Захваченная в купели белизна вскипела, её подкрасили чернота и пурпур, а оранжевое сияние небесной энергии перегорало и оборачивалось фиолетовой накипью. Мой дух начал расползаться, я постарался вернуть ему прежнюю целостность, но ровно пригоршню болотной грязи ухватил — чем яростней давил, тем сильнее она сочилась сквозь пальцы.
Как сумел выбраться из подвала — даже не знаю. В коридоре было не протолкнуться от новоявленных адептов, они весело гомонили и обнимались, но меня никто не задержал, только поэтому и смог доковылять до каморки Лучезара в приёмном покое. Там повалился на кровать, кое-как совладал с тошнотой и головокружением, обратился к внутреннему зрению.

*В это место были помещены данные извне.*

/-- All pieces of a transfer are there. -/
def wholeFlits (f : Flits) : Bool := f.empty || decide (f.total ≤ f.parts.length)

/-- The bytes of a transfer, piece by piece. -/
def flitBytes (f : Flits) : List Byte := f.parts.flatMap (·.2)

/-- Another piece of a transfer. An EMPTY flit whose own receive stroke does not take it stays in the buffer, and the next transfer of its
crossing, joined to it, is EMPTY too (DESIGN CHOICE: R77 does not say what becomes of such a flit, log entry 40). -/
def joinFlits (a b : Flits) : Flits :=
  { a with
    empty := a.empty || b.empty, poisoned := a.poisoned || b.poisoned, total := max a.total b.total, route := a.route || b.route,
    step := b.step <|> a.step,
    parts := b.parts.foldl (fun t kv => tput [] t kv.1 kv.2) a.parts }

/-- The EMPTY flit of a failing predicate. -/
def emptyFlit : Flits := { empty := true, total := 0 }

/-- Data handed to the network: it takes the path of the route tables. A fenced consumer refuses the handshake; the data stays
at its die boundary for replay, and the producer does not stall (R64). -/
def transmit (s : State) (producer : Nat) (t : Transfer) (flits : Nat) : State :=
  let t := { t with
    producer := producer, step := sendStep s producer, path := unitPath s (runSlot s (clusterOf producer)) producer t.consumer }
  let s := modNet s (clusterOf producer) (fun c => { c with flitsOut := sat 64 (c.flitsOut + flits) })
  if (getIsland s (clusterOf t.consumer)).fenced then
    { s with fabric := { s.fabric with refused := s.fabric.refused ++ [t] } }
  else carry { s with fabric := { s.fabric with inFlight := s.fabric.inFlight ++ [t] } } t.path flits

/-- A request or an answer of one cluster's router to another's, for a slot's step, counted at both ends (R67). -/
def routed (s : State) (slot a b flits : Nat) : State :=
  let s := modNet s (clusterOf a) (fun c => { c with flitsOut := sat 64 (c.flitsOut + flits) })
  carry (modNet s (clusterOf b) (fun c => { c with flitsIn := sat 64 (c.flitsIn + flits) })) (unitPath s slot a b) flits

/-! ## A gated island (R43) -/

/-- The island is gated, or its producer stalls as one: nothing in its scratchpads or slices changes. -/
def islandHeld (i : Island) : Bool := i.gate.isSome || i.stalled.isSome

/-- Rows written at an SRAM destination by a DMA engine, whose checks are made. -/
def dmaRows (s : State) (p : Place) (poisoned : Bool) : Nat → List Byte → State
  | 0, _ => s
  | n + 1, b => dmaRows (putRow (beforeWrite s p) p (b.take 64) poisoned) (p.next 1) poisoned n (b.drop 64)

/-- A write that the network or an engine brings lands. -/
def landWrite (s : State) (t : Transfer) : State :=
  match t.writeAt with
  | none => s
  | some a =>
    let b := flitBytes t.flits
    let n := (b.length + 63) / 64
    let p := if t.toScratch then Place.scratch t.consumer a else Place.slice (clusterOf t.consumer) a
    if t.engine then dmaRows s p t.flits.poisoned n b else writeRows s (clusterOf t.consumer) p t.flits.poisoned n b

/-- The gate ends: the writes that waited land, in their order, before the island goes on. -/
def landIsland (s : State) (u : Nat) : State :=
  let i := getIsland s u
  if i.deferred.isEmpty then s else i.deferred.foldl landWrite (putIsland s u { i with deferred := [] })

/-- A write arrives: at once, or when the island's gate ends. -/
def bringWrite (s : State) (t : Transfer) : State :=
  let u := clusterOf t.consumer
  let i := getIsland s u
  if islandHeld i then putIsland s u { i with deferred := i.deferred ++ [t] } else landWrite (landIsland s u) t

/-- The island is gated or stalled inside a step; one that waits for a descriptor is between steps (log entry 35). -/
def midStep (i : Island) : Bool := (i.gate.isSome && decide (i.gate ≠ some .descriptor)) || i.stalled.isSome

/-- The scribe writes into a cluster's slices: at once, or when the island's gate ends (R43). -/
def scribeWrite (s : State) (u addr : Nat) (b : List Byte) : State :=
  let t : Transfer := { consumer := u, crossing := 0, flits := oneFlit b false, writeAt := some addr, engine := true }
  let i := getIsland s u
  if midStep i then putIsland s u { i with deferred := i.deferred ++ [t] } else landWrite (landIsland s u) t

/-! ## The frame of a stroke -/

/-- A stroke's frame: it issues DELTA cycles after the one before; when its predicate fails, it takes its issue cycle
and does what `failing` says. Writes that waited for the island's clock have landed (R43). -/
def issue (s : State) (h : StrokeHdr) (body failing : State → State) : State :=
  if canIssue s h.tile then
    let s := landIsland s (clusterOf h.tile)
    let s := modTile s h.tile (fun t => { t with cycle := t.cycle + h.delta })
    if predHolds s h then body s else failing s
  else s

/-! ## Boundary frames (R438) -/

/-- Steps that the boundary frames of a cluster hold, for a step's placement; 0 for a cluster without any. -/
def frameSteps (s : State) (u : Nat) (step : Option Nat) : Nat :=
  match step.bind (findStep s) with
  | some st => (slotTables s u st.slot).boundary
  | none => 0

/-- The tail input of COMMON takes nothing of a new-epoch step before a compat swap has rewritten the COMMON clusters (R219). -/
def tailBarred (s : State) (u : Nat) (step : Option Nat) : Bool :=
  match (step.bind (findStep s)).bind (newImage s) with
  | some c => decide ((slotTables s u (runSlot s u)).role = .common) && decide (frameSteps s u step ≠ 0) && !(c.layersDone.contains 64)
  | none => false

/-- The cluster's boundary frames can take input of the step; full frames withhold the acknowledgement (R42). -/
def frameRoom (s : State) (u : Nat) (step : Option Nat) : Bool :=
  let l := (getIsland s u).frames
  !(tailBarred s u step) && (decide (frameSteps s u step = 0) || l.any (fun f => decide (some f.step = step)) ||
    decide (l.length < frameSteps s u step))

/-- Input activations from another die are kept for the step. -/
def keepInput (s : State) (t : Transfer) : State :=
  let u := clusterOf t.consumer
  let i := getIsland s u
  match t.step with
  | none => s
  | some n =>
    if frameSteps s u t.step = 0 ∨ unitDie t.producer = unitDie u then s
    else if i.frames.any (fun f => f.step == n) then
      putIsland s u { i with frames := modWhere (fun f => f.step == n) (fun f => { f with inputs := f.inputs ++ [t] }) i.frames }
    else putIsland s u { i with frames := i.frames ++ [{ step := n, inputs := [t] }] }

/-- The frames of a step in some clusters are free. -/
def dropFrames (s : State) (us : List Nat) (step : Nat) : State :=
  us.foldl (fun s u =>
    let i := getIsland s u
    if i.frames.isEmpty then s else putIsland s u { i with frames := i.frames.filter (fun f => f.step != step) }) s

/-! ## The ends of a crossing -/

/-- A producer whose consumer's buffer is full stalls at its send stroke (R42). -/
def stallFor (s : State) (tile crossing : Nat) (full : Bool) : State :=
  if full then
    let i := getIsland s (clusterOf tile)
    putIsland s (clusterOf tile) { i with stalled := some crossing }
  else s

/-- The data of a receive stroke arrives at its destination; EMPTY writes nothing (R77). -/
def receive (s : State) (tile dst : Nat) (f : Flits) : State :=
  if f.empty then s
  else
    let b := flitBytes f
    writeRows s (clusterOf tile) (.scratch tile dst) f.poisoned ((b.length + 63) / 64) b

end Sys2Proof.Machine
end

«Нет ничего прилипчивей старого доброго проклятия», — сказал Первый, и это было воистину так.
Не удалось избавиться, не получилось выжечь!
Намертво въелись оба-два!
Я начал очищать ауру от фиолетово-чёрных и тёмно-пурпурных разводов, но мой дух бурлил, пылал и беспрестанно искажался, а вливавшееся извне оранжевое сияние подпитывало эти изменения и не позволяло их остановить. Пришлось обратиться к белому огню, так выручившему меня во время ритуала — я запалил его и нацелил в глубины духа.
Гори, чёрт бы вас всех подрал! Гори!
И — вспыхнуло! Я взялся выжигать бурлившую во мне белизну и выпаривать порчу, а попутно пытался разобраться с первопричиной своих бед. Метался в полубреду, хрипел, сипел и обливался потом, но в своих попытках всё же преуспел. Нащупал чужеродный сгусток, стиснул его волей!
И в тот же миг мне отвесили крепкую затрещину.
— Давай! — послышался знакомый голос. — Надо удавить этого недоноска, пока он не совладал с атрибутом!
Глава 12
Во мне пылало солнце. Прекрасное белое солнце, в глубинах которого извивалась фиолетово-чёрная с пурпурными переливами тварь. Требовалось во что бы то ни было избавиться от неё, да только на лицо легла подушка, и стало нечем дышать.
Черти драные! Нет!
Я прекратил впустую пережигать вливавшуюся в меня энергию и направил всю её в зерно атрибута. То переполнилось и взорвалось, выплеснуло своё содержимое, ударной волной вплавило его в дух. От невыносимой боли меня выгнуло так, что едва не высвободился, и на помощь душителю поспешил прийти сообщник. Он уселся мне на ноги и помешал вывернуться, а я не мог ни отшвырнуть убийц приказом, ни отмахнуться от них пламенем, поскольку дух продолжал изменяться и впитывать всю небесную силу до последней капли.
— Да не дёргайся ты, боярин недоделанный! — донеслось сквозь звон у ушах. — Сдохни уже! Сдохни, тварь!
Да вот ещё! Умирать я не собирался!
Только не сейчас!
Увы, сколько ни бился — всё без толку, лишь пуще прежнего надавили на лицо клятой подушкой, ещё и обжали ею голову — не отвернуться! Навалившийся всем телом душитель придавил к тюфяку и сковал движения, но пока я брыкался и дёргался, сумел высвободить правую руку. Замахнуться для удара не позволила неудобная поза, тогда уперся ладонью в прикроватную тумбочку и попытался столкнуть себя с койки. Безуспешно!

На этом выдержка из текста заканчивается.